Шустрый живет на задворках проспекта Барковича, в соседнем здании с раздаточным пунктом. Живет на первом этаже, поскольку питание лифтов отключают часто, а подниматься по лестнице в инвалидной коляске тяжело. Шустрый не пессимист, просто ему все безразлично, включая жизнь и смерть. В первый год после того, как случилось, новый мир вызывал у Шустрого живой интерес. Он безрассудно экспериментировал с любыми предметами и процессами, презирая само понятие опасности. Он снискал славу бесстрашного экстремала, который ни минуты не сидит на месте — как раз тогда его и стали звать Шустрым. Это он первым додумался опустить в ведро воды кусок горячего железа: за счет перепада температур металл отбирает тепло у воды и быстро раскаляется, а вода тем временем стынет и замерзает. Получаем ледяной шар, внутрь которого вморожен светящийся сгусток жидкого железа. По этому принципу теперь делают добрую половину фонарей.

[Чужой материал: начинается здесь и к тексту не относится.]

/-- R94, R98 to R100, R103, R109, R116: the cells of a carried period in their order: the two overhead cells, then each entry's
cells, a line cell while the SENDING line has one left and fill after it; after the last the frame idle pattern. While there
is no cell to take nothing happens (assumption log 3); that the frame idle pattern begins when the link would take another
cell is the model's choice (assumption log 23). Last, what the downlink carries: a training idle with the training answer
and the ceiling while frames do not run, else the cell, or the frame idle pattern. -/
def Obligations.CellsAreHandedOver : Prop :=
  ∀ s : State, s.resetLow = false →
    let takes := s.engine.carried = true ∧ s.link.framesRunning = true ∧ s.link.returnInFlight = false
    let given := fun (u : State) (kind : CellKind) (bytes : List Byte) =>
      (Host.Outcome.next { u with
        engine := { u.engine with handed := u.engine.handed + 1 }
        link := { u.link with cell := some ⟨kind, bytes⟩, returnInFlight := false } } : Host.Outcome State Fault Refusal)
    (¬takes → exec .cellHandover s = .next s)
    ∧ (takes → s.engine.handed = 0 → exec .cellHandover s = given s .header s.engine.header)
    ∧ (takes → s.engine.handed = 1 → exec .cellHandover s = given s .maintenance s.engine.maintenance)
    ∧ (∀ k, takes → s.engine.handed = k + 2 → s.slotCells.sum ≤ k →
        exec .cellHandover s = .next { s with link := { s.link with cell := none } })
    ∧ (∀ (k i : Nat) (e : SlotEntry), takes → s.engine.handed = k + 2 → s.table.active[i]? = some e →
        (s.slotCells.take i).sum ≤ k → k < (s.slotCells.take (i + 1)).sum →
        (e.source = .fill → exec .cellHandover s = given s (.slot i) (List.replicate 32 0))
        ∧ (∀ p, e.source = .port p →
            (∀ m d, s.engine.sending.get p = some m → (s.port p).store.sending? = some d → d.count ≤ m.lay) →
            exec .cellHandover s = given s (.slot i) (List.replicate 32 0))
        ∧ (∀ p m d c, e.source = .port p → s.engine.sending.get p = some m → (s.port p).store.sending? = some d →
            m.lay < d.count → d.cells[m.lay]? = some c →
            exec .cellHandover s = given
              { s with engine := { s.engine with
                sending := s.engine.sending.set p (some { m with lay := m.lay + 1 }) } }
              (.slot i) ((List.range 32).map fun j => Memory.read (s.port p).store.pool (32 * c.val + j))))
    ∧ (s.link.framesRunning = false → s.downlink = .trainingIdle (withCheck
        ((match s.link.answer with
          | .none => [0x00, 0xFF]
          | .accept c => [0x01, byteOf c]
          | .reject => [0x02, 0xFF]) ++ [byteOf s.link.ceiling] ++ List.replicate 27 0)))
    ∧ (∀ c, s.link.framesRunning = true → s.link.cell = some c → s.downlink = .cell c.bytes)
    ∧ (s.link.framesRunning = true → s.link.cell = none → s.downlink = .frameIdle)

/-- R99, R145, R146, R148: an ANC cell takes up to 32 bytes of the allowance and is filled up; a RETURN cell goes on with the
record in progress, or begins the next one from the sources by turns, or is fill. That a RETURN cell of fill is not waited
for by the next handover is the model's reading (assumption log 20), and so is the body of a reply record, two bytes for each
read word the reply holds (assumption log 32). -/
def Obligations.AncAndReturnCells : Prop :=
  ∀ (s : State) (k i : Nat) (e : SlotEntry), s.resetLow = false → s.engine.carried = true →
    s.link.framesRunning = true → s.link.returnInFlight = false → s.engine.handed = k + 2 →
    s.table.active[i]? = some e → (s.slotCells.take i).sum ≤ k → k < (s.slotCells.take (i + 1)).sum →
    let given := fun (u : State) (bytes : List Byte) (inFlight : Bool) =>
      (Host.Outcome.next { u with
        engine := { u.engine with handed := u.engine.handed + 1 }
        link := { u.link with cell := some ⟨.slot i, bytes⟩, returnInFlight := inFlight } } :
        Host.Outcome State Fault Refusal)
    let a := s.anc
    let n := min a.allowance 32
    let begins := fun src : ReturnSource => { s with mail := { s.mail with record := some ⟨src, 0⟩, lastSource := src } }
    let mailRecord := fun b : List Byte => withCheck (2 :: (be16n b.length ++ b))
    let replyRecord := fun r : BusReply =>
      withCheck (1 :: (be16n (7 + 2 * r.reads.length)
        ++ ([r.tag, r.board, r.kind, r.result.code, byteOf r.done] ++ be16n r.next.toNat ++ r.reads.flatMap be16)))
    let cell := fun (record : List Byte) (j : Nat) => padTo 32 ((record.drop (32 * j)).take 32)
    (e.source = .anc → a.mode = .stream → exec .cellHandover s = given
      { s with anc := { a with
        readPoint := (a.readPoint + n) % 4096
        fill := a.fill - n
        allowance := a.allowance - n } }
      (padTo 32 ((List.range n).map fun j => Memory.read a.store ((a.readPoint + j) % 4096))) false)
    ∧ (e.source = .anc → a.mode = .repeating → exec .cellHandover s = given
      { s with anc := { a with repeatPos := (a.repeatPos + n) % a.window, allowance := a.allowance - n } }
      (padTo 32 ((List.range n).map fun j => Memory.read a.store ((a.repeatPos + j) % a.window))) false)
    ∧ (e.source = .ret → s.mail.record = none → s.bus.remoteReplies = [] → s.mail.outbox = [] →
        exec .cellHandover s = given s (List.replicate 32 0) false)
    ∧ (∀ b bs, e.source = .ret → s.mail.record = none → s.mail.outbox = b :: bs →
        (s.bus.remoteReplies = [] ∨ s.mail.lastSource = .forwardReply) →
        exec .cellHandover s = given (begins .mail) (cell (mailRecord b) 0) true)
    ∧ (∀ r rs, e.source = .ret → s.mail.record = none → s.bus.remoteReplies = r :: rs →
        (s.mail.outbox = [] ∨ s.mail.lastSource = .mail) →
        exec .cellHandover s = given (begins .forwardReply) (cell (replyRecord r) 0) true)
    ∧ (∀ b bs j, e.source = .ret → s.mail.record = some ⟨.mail, j⟩ → s.mail.outbox = b :: bs →
        exec .cellHandover s = given s (cell (mailRecord b) j) true)
    ∧ (∀ r rs j, e.source = .ret → s.mail.record = some ⟨.forwardReply, j⟩ → s.bus.remoteReplies = r :: rs →
        exec .cellHandover s = given s (cell (replyRecord r) j) true)

/-- R149, R150: a RETURN cell is carried: the record goes on, or, after its last cell, leaves its source, and HOLD is
re-evaluated; after the last cell of the period the frame idle pattern follows (R116). With no RETURN cell in flight nothing
happens (assumption log 3). The length of a reply record is that of assumption log 32. -/
def Obligations.ReturnCellIsCarried : Prop :=
  ∀ s : State, s.resetLow = false →
    let landed := { s with link := { s.link with
      returnInFlight := false
      cell := if s.engine.handed < 2 + s.slotCells.sum then s.link.cell else none } }
    let hold := fun remote : Nat =>
      if 6 ≤ remote ∨ 6 ≤ s.mail.inbox.length then true
      else if remote ≤ 2 ∧ s.mail.inbox.length ≤ 2 then false else s.mail.hold
    (s.link.returnInFlight = false → exec .returnCellCarried s = .next s)
    ∧ (s.link.returnInFlight = true → s.mail.record = none → exec .returnCellCarried s = .next landed)
    ∧ (∀ b bs j, s.link.returnInFlight = true → s.mail.record = some ⟨.mail, j⟩ → s.mail.outbox = b :: bs →
        (32 * (j + 1) < b.length + 5 → exec .returnCellCarried s =
          .next { landed with mail := { s.mail with record := some ⟨.mail, j + 1⟩ } })
        ∧ (b.length + 5 ≤ 32 * (j + 1) → exec .returnCellCarried s =
          .next { landed with mail := { s.mail with
            outbox := bs
            record := none
            hold := hold s.bus.remoteOutstanding } }))
    ∧ (∀ r rs j, s.link.returnInFlight = true → s.mail.record = some ⟨.forwardReply, j⟩ →
        s.bus.remoteReplies = r :: rs →
        (32 * (j + 1) < 2 * r.reads.length + 12 → exec .returnCellCarried s =
          .next { landed with mail := { s.mail with record := some ⟨.forwardReply, j + 1⟩ } })
        ∧ (2 * r.reads.length + 12 ≤ 32 * (j + 1) → exec .returnCellCarried s =
          .next { landed with
            bus := { s.bus with remoteReplies := rs }
            mail := { s.mail with
              record := none
              hold := hold (s.bus.remoteOutstanding - 1) } }))

/-! ### The Triax Link -/

/-- R106, R107, R109, R115, R119, R149: what every good block does; a failed block, which abandons a record in assembly and
loses the link at the sixteenth in a row; and the silence expiry, which loses it too: each with nothing in assembly, with a
record being discarded or whose header is not in, which counts nothing, with a HOST-MAIL record, and with a BOARD-FORWARD
record, whose abandonment is reported (what the report does is the matter of SegmentsBringRecords and BusWrites). That a
SILENCE_EXPIRY at another count than the expiry's does nothing is the model's (assumption log 3). -/
def Obligations.BlocksAndSilence : Prop :=
  ∀ s : State, s.resetLow = false →
    let lost := fun u : State => ({ u with
      link := { u.link with
        state := .silent
        framesRunning := false
        inForce := none
        scheduled := none
        ceiling := u.link.pendingCeiling.getD u.link.ceiling
        pendingCeiling := none
        badRun := 0
        cleanRun := 0
        accepted := none
        answer := .none
        trainingExpiry := none
        failureRun := 0
        silenceExpiry := none
        assembly := .idle
        cell := none
        returnInFlight := false }
      mail := { u.mail with record := u.mail.record.map fun r : ReturnRecord => { r with carried := 0 } } }).setFlag .linkDown
    let counted := (s.countLink fun c => { c with uplinkErrors := bump c.uplinkErrors }).setFlag .uplinkCheck
    let next := fun u : State => { u with link := { u.link with failureRun := u.link.failureRun + 1 } }
    let noAssembly := fun u : State => { u with link := { u.link with assembly := .idle } }
    let abandons := fun dropped : State → State =>
      (s.link.state = .silent → exec .failedBlock s = .next (dropped counted))
      ∧ (s.link.state ≠ .silent → s.link.failureRun < 15 → exec .failedBlock s = .next (next (dropped counted)))
      ∧ (s.link.state ≠ .silent → 15 ≤ s.link.failureRun → exec .failedBlock s = .next (lost (dropped counted)))
      ∧ (s.link.state ≠ .silent → s.link.silenceExpiry = some s.timebase →
          exec .silenceExpiry s = .next (lost (dropped s)))
    (exec .uplinkIdle s = .next s.afterGoodBlock)
    ∧ (s.link.assembly = .idle → abandons fun u => u)
    ∧ (s.link.assembly = .discarding → abandons noAssembly)
    ∧ (∀ r, s.link.assembly = .collecting r → r.header.length ≠ 3 → abandons noAssembly)
    ∧ (∀ r h l, s.link.assembly = .collecting r → r.header = [2, h, l] → abandons fun u =>
        ((noAssembly u).countBus fun c => { c with inboxDropped := bump c.inboxDropped }).setFlag .inboxDropped)
    ∧ (∀ r h l, s.link.assembly = .collecting r → r.header = [1, h, l] → abandons fun u =>
        reportRecordEnd .abandoned (noAssembly u))
    ∧ (s.link.silenceExpiry ≠ some s.timebase → exec .silenceExpiry s = .next s)

/-- R109, R110, R111, R115, R149: OFFER in each link state, START with and without the accepted class, and the training
expiry; a class above 5 is discarded. That a REJECT leaves the training expiry running is the model's reading (assumption
log 18), and that a TRAINING_EXPIRY at another count than the expiry's does nothing is the model's (assumption log 3). -/
def Obligations.Training : Prop :=
  ∀ (k : Byte) (s : State), s.resetLow = false →
    let good := s.afterGoodBlock
    let offered := fun (u : State) (ceiling : Nat) => { u with link := { u.link with
      accepted := some (min k.toNat ceiling)
      answer := .accept (min k.toNat ceiling)
      trainingExpiry := some (s.timebase + 14850000) } }
    (5 < k.toNat → exec (.offer k) s = .next good ∧ exec (.start k) s = .next good)
    ∧ (k.toNat ≤ 5 → s.link.state ≠ .up → exec (.offer k) s = .next (offered good s.link.ceiling))
    ∧ (k.toNat ≤ 5 → s.link.state = .up →
        let ceiling := s.link.pendingCeiling.getD s.link.ceiling
        exec (.offer k) s = .next (offered
          { good with
            link := { good.link with
              state := .training
              framesRunning := false
              inForce := none
              scheduled := none
              ceiling := ceiling
              pendingCeiling := none
              badRun := 0
              cleanRun := 0
              failureRun := 0
              cell := none
              returnInFlight := false }
            mail := { s.mail with record := s.mail.record.map fun r => { r with carried := 0 } } } ceiling))
    ∧ (k.toNat ≤ 5 → s.link.state ≠ .up → s.link.accepted = some k.toNat → exec (.start k) s = .next
        { good with link := { good.link with
          state := .up
          scheduled := some k.toNat
          trainingExpiry := none
          badRun := 0
          cleanRun := 0 } })
    ∧ (k.toNat ≤ 5 → s.link.state ≠ .up → s.link.accepted ≠ some k.toNat → exec (.start k) s = .next
        { good with link := { good.link with answer := .reject, accepted := none } })
    ∧ (s.link.state = .up → exec (.start k) s = .next good)
    ∧ (s.link.trainingExpiry = some s.timebase → exec .trainingExpiry s = .next
        { s with link := { s.link with accepted := none, answer := .none, trainingExpiry := none } })
    ∧ (s.link.trainingExpiry ≠ some s.timebase → exec .trainingExpiry s = .next s)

А потом Шустрый рискнул на спор окунуться в кипящее озеро. Кипяток отличается от тела на шестьдесят четыре градуса Цельсия, а значит, в прежнем мире испытать такие ощущения было физически невозможно: просто не существовало жидкой воды с температурой в минус двадцать восемь. Шустрый с полчаса медитировал, накачивал тело энергией вселенной, какими-то потоками или черт его знает чем еще. Затем нырнул. На беду, озеро оказалось мелким, и, раз поверхность кипела, то у дна вода была ледяной. Тело не выдержало бешеной разности температур. Бригада скорой сумела снова запустить сердце Шустрого, а вот ноги из-за повсеместных тромбов пришлось ампутировать.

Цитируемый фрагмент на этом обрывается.